▸ WHAT TO WORK ON:
Determine how many lines in the data below contain "Refusal" and write only that number.

Saved entries
··········
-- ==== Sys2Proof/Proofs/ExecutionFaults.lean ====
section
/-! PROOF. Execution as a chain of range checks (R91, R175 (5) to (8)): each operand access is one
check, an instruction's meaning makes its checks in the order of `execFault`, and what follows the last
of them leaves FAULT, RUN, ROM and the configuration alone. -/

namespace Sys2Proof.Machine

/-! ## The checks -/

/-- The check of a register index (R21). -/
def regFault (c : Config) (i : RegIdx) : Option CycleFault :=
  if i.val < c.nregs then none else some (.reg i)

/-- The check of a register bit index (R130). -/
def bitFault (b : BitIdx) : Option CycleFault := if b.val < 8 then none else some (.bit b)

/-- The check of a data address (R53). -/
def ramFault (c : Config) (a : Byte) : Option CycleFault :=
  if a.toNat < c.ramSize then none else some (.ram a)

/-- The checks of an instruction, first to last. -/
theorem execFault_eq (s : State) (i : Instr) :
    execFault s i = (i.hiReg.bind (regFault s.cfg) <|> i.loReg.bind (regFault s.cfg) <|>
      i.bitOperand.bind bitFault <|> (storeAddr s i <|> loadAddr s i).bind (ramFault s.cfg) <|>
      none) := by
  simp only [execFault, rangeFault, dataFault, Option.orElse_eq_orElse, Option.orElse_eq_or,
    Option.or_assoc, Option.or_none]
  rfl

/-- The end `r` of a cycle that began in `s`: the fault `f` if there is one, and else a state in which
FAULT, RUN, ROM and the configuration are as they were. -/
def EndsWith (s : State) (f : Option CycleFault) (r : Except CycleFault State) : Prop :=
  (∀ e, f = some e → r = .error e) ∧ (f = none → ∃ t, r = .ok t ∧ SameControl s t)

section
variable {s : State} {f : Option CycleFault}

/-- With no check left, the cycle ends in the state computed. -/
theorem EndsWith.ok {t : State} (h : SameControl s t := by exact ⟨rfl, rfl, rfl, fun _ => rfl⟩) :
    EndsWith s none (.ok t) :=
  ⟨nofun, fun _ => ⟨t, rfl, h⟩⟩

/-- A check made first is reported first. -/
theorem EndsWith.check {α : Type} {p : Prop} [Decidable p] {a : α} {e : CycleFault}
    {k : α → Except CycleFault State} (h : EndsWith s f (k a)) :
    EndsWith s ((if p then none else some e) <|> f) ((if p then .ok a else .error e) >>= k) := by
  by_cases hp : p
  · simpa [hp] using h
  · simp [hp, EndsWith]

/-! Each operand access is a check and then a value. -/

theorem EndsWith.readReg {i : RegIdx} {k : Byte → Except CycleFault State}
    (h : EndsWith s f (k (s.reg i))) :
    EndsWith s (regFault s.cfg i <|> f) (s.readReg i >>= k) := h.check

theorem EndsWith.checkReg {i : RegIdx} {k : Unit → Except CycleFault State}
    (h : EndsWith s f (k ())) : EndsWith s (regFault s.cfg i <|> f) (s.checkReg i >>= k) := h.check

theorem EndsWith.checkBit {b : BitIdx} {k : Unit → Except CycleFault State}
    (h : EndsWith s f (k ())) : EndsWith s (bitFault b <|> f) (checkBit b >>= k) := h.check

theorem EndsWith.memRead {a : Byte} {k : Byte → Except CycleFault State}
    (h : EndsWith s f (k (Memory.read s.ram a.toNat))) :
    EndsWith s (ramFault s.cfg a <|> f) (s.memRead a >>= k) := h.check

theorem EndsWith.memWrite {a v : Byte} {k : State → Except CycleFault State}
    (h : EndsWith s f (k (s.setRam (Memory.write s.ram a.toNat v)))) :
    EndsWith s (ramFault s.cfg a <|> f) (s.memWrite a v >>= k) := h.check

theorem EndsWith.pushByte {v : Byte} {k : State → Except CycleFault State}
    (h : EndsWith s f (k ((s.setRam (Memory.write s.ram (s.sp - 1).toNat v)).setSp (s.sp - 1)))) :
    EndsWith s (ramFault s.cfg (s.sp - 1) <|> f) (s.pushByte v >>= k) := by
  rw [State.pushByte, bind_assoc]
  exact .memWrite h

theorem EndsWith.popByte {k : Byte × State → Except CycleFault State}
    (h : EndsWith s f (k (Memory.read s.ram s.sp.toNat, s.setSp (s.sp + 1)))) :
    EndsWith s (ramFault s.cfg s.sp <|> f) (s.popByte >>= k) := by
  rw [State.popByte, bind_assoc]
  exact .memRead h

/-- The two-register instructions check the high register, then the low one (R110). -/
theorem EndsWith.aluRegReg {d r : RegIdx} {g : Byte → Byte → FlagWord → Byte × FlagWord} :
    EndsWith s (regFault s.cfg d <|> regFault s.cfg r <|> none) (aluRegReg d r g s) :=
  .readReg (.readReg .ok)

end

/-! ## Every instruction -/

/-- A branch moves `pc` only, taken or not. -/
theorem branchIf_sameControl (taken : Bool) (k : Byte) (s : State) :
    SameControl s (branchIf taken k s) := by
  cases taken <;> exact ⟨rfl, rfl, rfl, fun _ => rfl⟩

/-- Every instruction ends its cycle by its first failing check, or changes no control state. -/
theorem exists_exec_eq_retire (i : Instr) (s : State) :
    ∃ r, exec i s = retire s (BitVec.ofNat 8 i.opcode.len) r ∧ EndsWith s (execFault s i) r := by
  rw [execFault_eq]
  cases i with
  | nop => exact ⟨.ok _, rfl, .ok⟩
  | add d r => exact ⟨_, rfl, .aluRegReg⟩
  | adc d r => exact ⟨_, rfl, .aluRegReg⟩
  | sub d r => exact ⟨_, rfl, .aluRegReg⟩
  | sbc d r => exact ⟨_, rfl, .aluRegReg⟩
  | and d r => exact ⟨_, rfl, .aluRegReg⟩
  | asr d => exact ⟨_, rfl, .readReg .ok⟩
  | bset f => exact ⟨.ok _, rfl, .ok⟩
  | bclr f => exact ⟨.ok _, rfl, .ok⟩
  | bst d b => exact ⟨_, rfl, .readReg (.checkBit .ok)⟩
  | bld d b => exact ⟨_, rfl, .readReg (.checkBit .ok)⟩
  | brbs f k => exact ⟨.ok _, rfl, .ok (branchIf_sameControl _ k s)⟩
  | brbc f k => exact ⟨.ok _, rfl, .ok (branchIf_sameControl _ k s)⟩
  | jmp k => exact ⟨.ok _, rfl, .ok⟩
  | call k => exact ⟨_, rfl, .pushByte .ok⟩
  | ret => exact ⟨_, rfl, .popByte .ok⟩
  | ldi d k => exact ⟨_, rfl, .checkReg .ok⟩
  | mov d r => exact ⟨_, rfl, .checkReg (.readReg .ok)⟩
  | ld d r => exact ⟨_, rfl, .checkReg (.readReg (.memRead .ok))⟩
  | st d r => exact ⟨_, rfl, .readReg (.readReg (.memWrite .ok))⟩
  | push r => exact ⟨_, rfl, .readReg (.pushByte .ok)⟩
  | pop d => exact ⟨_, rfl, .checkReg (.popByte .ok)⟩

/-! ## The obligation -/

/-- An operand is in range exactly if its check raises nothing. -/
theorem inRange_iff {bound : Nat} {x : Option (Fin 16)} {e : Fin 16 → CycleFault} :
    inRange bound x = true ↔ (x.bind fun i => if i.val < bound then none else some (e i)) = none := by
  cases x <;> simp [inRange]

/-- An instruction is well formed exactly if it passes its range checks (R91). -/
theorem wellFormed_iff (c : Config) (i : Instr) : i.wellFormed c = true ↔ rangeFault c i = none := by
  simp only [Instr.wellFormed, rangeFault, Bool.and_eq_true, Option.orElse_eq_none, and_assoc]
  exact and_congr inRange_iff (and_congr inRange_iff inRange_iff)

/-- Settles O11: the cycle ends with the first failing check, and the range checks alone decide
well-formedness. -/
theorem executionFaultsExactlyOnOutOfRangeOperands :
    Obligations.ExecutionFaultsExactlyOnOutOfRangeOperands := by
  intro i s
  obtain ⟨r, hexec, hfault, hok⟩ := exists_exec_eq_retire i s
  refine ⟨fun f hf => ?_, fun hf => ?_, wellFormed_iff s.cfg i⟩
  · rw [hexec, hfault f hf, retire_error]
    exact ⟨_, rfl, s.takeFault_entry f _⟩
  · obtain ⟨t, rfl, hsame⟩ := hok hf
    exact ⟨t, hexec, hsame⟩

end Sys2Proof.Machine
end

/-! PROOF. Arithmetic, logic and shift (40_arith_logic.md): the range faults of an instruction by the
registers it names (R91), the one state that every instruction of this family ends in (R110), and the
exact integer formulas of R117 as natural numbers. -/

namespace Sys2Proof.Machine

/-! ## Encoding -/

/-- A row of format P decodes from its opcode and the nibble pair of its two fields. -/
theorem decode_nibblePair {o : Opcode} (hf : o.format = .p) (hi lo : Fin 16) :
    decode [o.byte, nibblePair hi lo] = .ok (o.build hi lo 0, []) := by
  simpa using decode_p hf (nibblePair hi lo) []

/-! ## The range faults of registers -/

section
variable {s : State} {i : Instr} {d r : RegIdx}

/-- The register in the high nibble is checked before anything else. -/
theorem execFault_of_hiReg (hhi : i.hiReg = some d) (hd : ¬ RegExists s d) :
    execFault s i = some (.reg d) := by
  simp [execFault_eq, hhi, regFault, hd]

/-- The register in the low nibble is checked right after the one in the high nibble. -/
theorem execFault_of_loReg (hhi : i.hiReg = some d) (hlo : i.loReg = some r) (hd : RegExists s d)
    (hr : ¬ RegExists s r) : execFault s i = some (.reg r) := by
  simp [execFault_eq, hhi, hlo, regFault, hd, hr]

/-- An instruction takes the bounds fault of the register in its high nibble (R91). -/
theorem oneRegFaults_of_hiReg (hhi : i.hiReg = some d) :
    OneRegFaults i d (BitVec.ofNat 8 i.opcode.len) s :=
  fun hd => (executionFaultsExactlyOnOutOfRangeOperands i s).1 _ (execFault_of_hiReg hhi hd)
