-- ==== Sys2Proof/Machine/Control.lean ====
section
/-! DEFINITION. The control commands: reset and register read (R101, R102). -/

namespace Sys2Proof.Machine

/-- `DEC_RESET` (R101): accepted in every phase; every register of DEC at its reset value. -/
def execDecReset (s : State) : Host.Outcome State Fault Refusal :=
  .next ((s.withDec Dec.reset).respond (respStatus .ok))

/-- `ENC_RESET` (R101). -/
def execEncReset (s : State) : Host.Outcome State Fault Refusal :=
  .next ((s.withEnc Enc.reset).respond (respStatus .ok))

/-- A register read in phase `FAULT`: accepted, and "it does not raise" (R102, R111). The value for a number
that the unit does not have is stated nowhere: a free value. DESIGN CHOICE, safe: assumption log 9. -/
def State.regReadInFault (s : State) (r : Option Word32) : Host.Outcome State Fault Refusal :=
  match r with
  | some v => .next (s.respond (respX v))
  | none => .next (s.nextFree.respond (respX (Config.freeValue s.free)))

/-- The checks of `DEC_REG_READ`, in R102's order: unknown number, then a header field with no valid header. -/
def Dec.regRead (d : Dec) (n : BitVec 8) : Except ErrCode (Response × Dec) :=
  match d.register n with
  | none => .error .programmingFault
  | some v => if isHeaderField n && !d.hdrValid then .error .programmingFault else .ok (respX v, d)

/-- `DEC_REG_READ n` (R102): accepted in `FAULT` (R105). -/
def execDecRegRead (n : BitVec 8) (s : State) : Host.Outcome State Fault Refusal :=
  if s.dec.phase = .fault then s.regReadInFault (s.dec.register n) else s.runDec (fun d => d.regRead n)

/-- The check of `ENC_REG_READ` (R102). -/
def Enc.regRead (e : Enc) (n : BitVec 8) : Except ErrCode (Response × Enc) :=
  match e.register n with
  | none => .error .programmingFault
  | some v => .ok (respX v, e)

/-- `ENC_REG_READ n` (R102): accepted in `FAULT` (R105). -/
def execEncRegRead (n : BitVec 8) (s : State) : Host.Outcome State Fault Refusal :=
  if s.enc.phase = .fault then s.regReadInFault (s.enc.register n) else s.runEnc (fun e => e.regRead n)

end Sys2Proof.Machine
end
··········
▸ TASK SOLUTION:
5